What you give back should match the records word for word.

+ + + + + + +

/-- WINDOW_START in DAYTIME opens the night (R6, R59, R60): held means updated, every cell EMPTY, each district OPEN, SKIPPED with a
NO_METERS result that is applied to its watch, or IDLE; phase, night day and night mark; nothing else. That the row applies wherever the clock stands at
an eligible window start is the model's choice (log 28). -/
def Obligations.WindowStartOpensTheNight : Prop :=
  ∀ (s : State) (n : Nat),
    s.running = true → s.nck.phase = .daytime → s.nck.clock = s.windowStartOf n → s.eligible n = true →
      let noMeters := fun d : District => (s.district d).inService = true ∧
        ∀ i : SlotIndex, (s.slot i).enabled = true → ¬ (s.slot i).Names d
      let raises := fun d : District => noMeters d ∧ ((s.watch d).alert = .none ∨ (s.watch d).alert = .cleared) ∧
        (s.district d).params.gapLimit ≤ min 255 ((s.watch d).gap + 1)
      ∃ t, exec .windowStart s = .next t ∧
        t = { s with
          nck := { s.nck with phase := .collecting, nightDay := some n, nightMark := some (s.graceExpiryOf n) }
          slots := t.slots, pressure := t.pressure, districts := t.districts, watches := t.watches, stations := t.stations
          rqh.notice := s.rqh.notice.filter (fun x => decide (¬ raises x.district)) } ∧
        (∀ i : SlotIndex, t.slot i = { s.slot i with
          heldMean := (let v := ((s.slot i).cells.1.filter (fun c => decide (c.state ≠ .empty))).map (·.volume)
                       if v = [] then (s.slot i).heldMean else some (v.sum / v.length))
          cells := Table.replicate 16 ⟨.empty, 0⟩ }) ∧
        (∀ d : District, ∀ c : Fin 16, (t.pressure.get d).get c = none) ∧
        (∀ d : District, t.district d =
          if (s.district d).inService = false then { s.district d with nightState := .idle }
          else if noMeters d then
            { s.district d with
              nightState := .skipped
              result := some { nightDay := n, status := .skipped, reason := some .noMeters, flags := ⟨false, false, false, false⟩,
                               slotsUsed := 0, cellsSubstituted := 0, figures := none, verdict := .none } }
          else { s.district d with nightState := .opened }) ∧
        (∀ d : District, t.watch d =
          if noMeters d then { s.watch d with gap := min 255 ((s.watch d).gap + 1)
                                              alert := if raises d then .dataLoss else (s.watch d).alert }
          else s.watch d) ∧
        (∀ p : Position, t.station p = { s.station p with pendingSet := (t.station p).pendingSet } ∧
          ∀ d : District, (t.station p).pendingSet.has d =
            if raises d ∧ (s.station p).role ≠ none ∧ (s.station p).subscription.has d = true then (s.station p).kindMask.getLsbD 2
            else (s.station p).pendingSet.has d)

/-- WINDOW_START in CLOSING abandons the old night m and opens night n (R7, R59, R60, R93): the queue is emptied, an evaluation in flight is dropped,
and each district still to be closed publishes SKIPPED with reason ABANDONED for night m; then the held means are updated, every cell is EMPTY, and each
district is OPEN, SKIPPED with a NO_METERS result for night n, or IDLE. Each SKIPPED result is applied to the watch (R144), so a district that receives
both is counted twice. NIGHT_CLOSED is raised for every station. Held pressures, rings and holds stay. (When the row may come: log 28.) -/
def Obligations.WindowStartAbandonsTheOldNight : Prop :=
  ∀ (s : State) (m n : Nat),
    s.running = true → s.nck.phase = .closing → s.nck.nightDay = some m → s.nck.clock = s.windowStartOf n → s.eligible n = true →
      let noMeters := fun d : District => (s.district d).inService = true ∧
        ∀ i : SlotIndex, (s.slot i).enabled = true → ¬ (s.slot i).Names d
      let dropped := fun d : District => (s.district d).nightState = .opened ∨ (s.district d).nightState = .queued ∨
        s.flight.map (·.district) = some d
      let skips := fun d : District => (if dropped d then 1 else 0) + (if noMeters d then 1 else 0)
      let raises := fun d : District => 0 < skips d ∧ ((s.watch d).alert = .none ∨ (s.watch d).alert = .cleared) ∧
        (s.district d).params.gapLimit ≤ min 255 ((s.watch d).gap + skips d)
      ∃ t, exec .windowStart s = .next t ∧
        t = { s with
          nck := { s.nck with phase := .collecting, nightDay := some n, nightMark := some (s.graceExpiryOf n) }
          slots := t.slots, pressure := t.pressure, districts := t.districts, queue := [], flight := none, choiceDue := false
          watches := t.watches, stations := t.stations
          rqh.notice := s.rqh.notice.filter (fun x => decide (¬ raises x.district))
          rqh.events := s.noteAfterRaising (fun _ => 0x02#5) } ∧
        (∀ i : SlotIndex, t.slot i = { s.slot i with
          heldMean := (let v := ((s.slot i).cells.1.filter (fun c => decide (c.state ≠ .empty))).map (·.volume)
                       if v = [] then (s.slot i).heldMean else some (v.sum / v.length))
          cells := Table.replicate 16 ⟨.empty, 0⟩ }) ∧
        (∀ d : District, ∀ c : Fin 16, (t.pressure.get d).get c = none) ∧
        (∀ d : District, t.district d = { s.district d with
          nightState := if (s.district d).inService = false then .idle else if noMeters d then .skipped else .opened
          result :=
            if noMeters d then
              some { nightDay := n, status := .skipped, reason := some .noMeters, flags := ⟨false, false, false, false⟩,
                     slotsUsed := 0, cellsSubstituted := 0, figures := none, verdict := .none }
            else if dropped d then
              some { nightDay := m, status := .skipped, reason := some .abandoned, flags := ⟨false, false, false, false⟩,
                     slotsUsed := 0, cellsSubstituted := 0, figures := none, verdict := .none }
            else (s.district d).result }) ∧
        (∀ d : District, t.watch d =
          if skips d = 0 then s.watch d
          else { s.watch d with gap := min 255 ((s.watch d).gap + skips d)
                                alert := if raises d then .dataLoss else (s.watch d).alert }) ∧
        (∀ p : Position, t.station p = { s.station p with
            pendingSet := (t.station p).pendingSet
            flags := if (s.station p).role = none then (s.station p).flags else (s.station p).flags ||| 0x02#5 } ∧
          ∀ d : District, (t.station p).pendingSet.has d =
            if raises d ∧ (s.station p).role ≠ none ∧ (s.station p).subscription.has d = true then (s.station p).kindMask.getLsbD 2
            else (s.station p).pendingSet.has d)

+ + + + + + +

### TASK RESPONSE
/-- WINDOW_START in DAYTIME opens the night (R6, R59, R60): held means updated, every cell EMPTY, each district OPEN, SKIPPED with a
NO_METERS result that is applied to its watch, or IDLE; phase, night day and night mark; nothing else. That the row applies wherever the clock stands at
an eligible window start is the model's choice (log 28). -/
def Obligations.WindowStartOpensTheNight : Prop :=
  ∀ (s : State) (n : Nat),
    s.running = true → s.nck.phase = .daytime → s.nck.clock = s.windowStartOf n → s.eligible n = true →
      let noMeters := fun d : District => (s.district d).inService = true ∧
        ∀ i : SlotIndex, (s.slot i).enabled = true → ¬ (s.slot i).Names d
      let raises := fun d : District => noMeters d ∧ ((s.watch d).alert = .none ∨ (s.watch d).alert = .cleared) ∧
        (s.district d).params.gapLimit ≤ min 255 ((s.watch d).gap + 1)
      ∃ t, exec .windowStart s = .next t ∧
        t = { s with
          nck := { s.nck with phase := .collecting, nightDay := some n, nightMark := some (s.graceExpiryOf n) }
          slots := t.slots, pressure := t.pressure, districts := t.districts, watches := t.watches, stations := t.stations
          rqh.notice := s.rqh.notice.filter (fun x => decide (¬ raises x.district)) } ∧
        (∀ i : SlotIndex, t.slot i = { s.slot i with
          heldMean := (let v := ((s.slot i).cells.1.filter (fun c => decide (c.state ≠ .empty))).map (·.volume)
                       if v = [] then (s.slot i).heldMean else some (v.sum / v.length))
          cells := Table.replicate 16 ⟨.empty, 0⟩ }) ∧
        (∀ d : District, ∀ c : Fin 16, (t.pressure.get d).get c = none) ∧
        (∀ d : District, t.district d =
          if (s.district d).inService = false then { s.district d with nightState := .idle }
          else if noMeters d then
            { s.district d with
              nightState := .skipped
              result := some { nightDay := n, status := .skipped, reason := some .noMeters, flags := ⟨false, false, false, false⟩,
                               slotsUsed := 0, cellsSubstituted := 0, figures := none, verdict := .none } }
          else { s.district d with nightState := .opened }) ∧
        (∀ d : District, t.watch d =
          if noMeters d then { s.watch d with gap := min 255 ((s.watch d).gap + 1)
                                              alert := if raises d then .dataLoss else (s.watch d).alert }
          else s.watch d) ∧
        (∀ p : Position, t.station p = { s.station p with pendingSet := (t.station p).pendingSet } ∧
          ∀ d : District, (t.station p).pendingSet.has d =
            if raises d ∧ (s.station p).role ≠ none ∧ (s.station p).subscription.has d = true then (s.station p).kindMask.getLsbD 2
            else (s.station p).pendingSet.has d)

/-- WINDOW_START in CLOSING abandons the old night m and opens night n (R7, R59, R60, R93): the queue is emptied, an evaluation in flight is dropped,
and each district still to be closed publishes SKIPPED with reason ABANDONED for night m; then the held means are updated, every cell is EMPTY, and each
district is OPEN, SKIPPED with a NO_METERS result for night n, or IDLE. Each SKIPPED result is applied to the watch (R144), so a district that receives
both is counted twice. NIGHT_CLOSED is raised for every station. Held pressures, rings and holds stay. (When the row may come: log 28.) -/
def Obligations.WindowStartAbandonsTheOldNight : Prop :=
  ∀ (s : State) (m n : Nat),
    s.running = true → s.nck.phase = .closing → s.nck.nightDay = some m → s.nck.clock = s.windowStartOf n → s.eligible n = true →
      let noMeters := fun d : District => (s.district d).inService = true ∧
        ∀ i : SlotIndex, (s.slot i).enabled = true → ¬ (s.slot i).Names d
      let dropped := fun d : District => (s.district d).nightState = .opened ∨ (s.district d).nightState = .queued ∨
        s.flight.map (·.district) = some d
      let skips := fun d : District => (if dropped d then 1 else 0) + (if noMeters d then 1 else 0)
      let raises := fun d : District => 0 < skips d ∧ ((s.watch d).alert = .none ∨ (s.watch d).alert = .cleared) ∧
        (s.district d).params.gapLimit ≤ min 255 ((s.watch d).gap + skips d)
      ∃ t, exec .windowStart s = .next t ∧
        t = { s with
          nck := { s.nck with phase := .collecting, nightDay := some n, nightMark := some (s.graceExpiryOf n) }
          slots := t.slots, pressure := t.pressure, districts := t.districts, queue := [], flight := none, choiceDue := false
          watches := t.watches, stations := t.stations
          rqh.notice := s.rqh.notice.filter (fun x => decide (¬ raises x.district))
          rqh.events := s.noteAfterRaising (fun _ => 0x02#5) } ∧
        (∀ i : SlotIndex, t.slot i = { s.slot i with
          heldMean := (let v := ((s.slot i).cells.1.filter (fun c => decide (c.state ≠ .empty))).map (·.volume)
                       if v = [] then (s.slot i).heldMean else some (v.sum / v.length))
          cells := Table.replicate 16 ⟨.empty, 0⟩ }) ∧
        (∀ d : District, ∀ c : Fin 16, (t.pressure.get d).get c = none) ∧
        (∀ d : District, t.district d = { s.district d with
          nightState := if (s.district d).inService = false then .idle else if noMeters d then .skipped else .opened
          result :=
            if noMeters d then
              some { nightDay := n, status := .skipped, reason := some .noMeters, flags := ⟨false, false, false, false⟩,
                     slotsUsed := 0, cellsSubstituted := 0, figures := none, verdict := .none }
            else if dropped d then
              some { nightDay := m, status := .skipped, reason := some .abandoned, flags := ⟨false, false, false, false⟩,
                     slotsUsed := 0, cellsSubstituted := 0, figures := none, verdict := .none }
            else (s.district d).result }) ∧
        (∀ d : District, t.watch d =
          if skips d = 0 then s.watch d
          else { s.watch d with gap := min 255 ((s.watch d).gap + skips d)
                                alert := if raises d then .dataLoss else (s.watch d).alert }) ∧
        (∀ p : Position, t.station p = { s.station p with
            pendingSet := (t.station p).pendingSet
            flags := if (s.station p).role = none then (s.station p).flags else (s.station p).flags ||| 0x02#5 } ∧
          ∀ d : District, (t.station p).pendingSet.has d =
            if raises d ∧ (s.station p).role ≠ none ∧ (s.station p).subscription.has d = true then (s.station p).kindMask.getLsbD 2
            else (s.station p).pendingSet.has d)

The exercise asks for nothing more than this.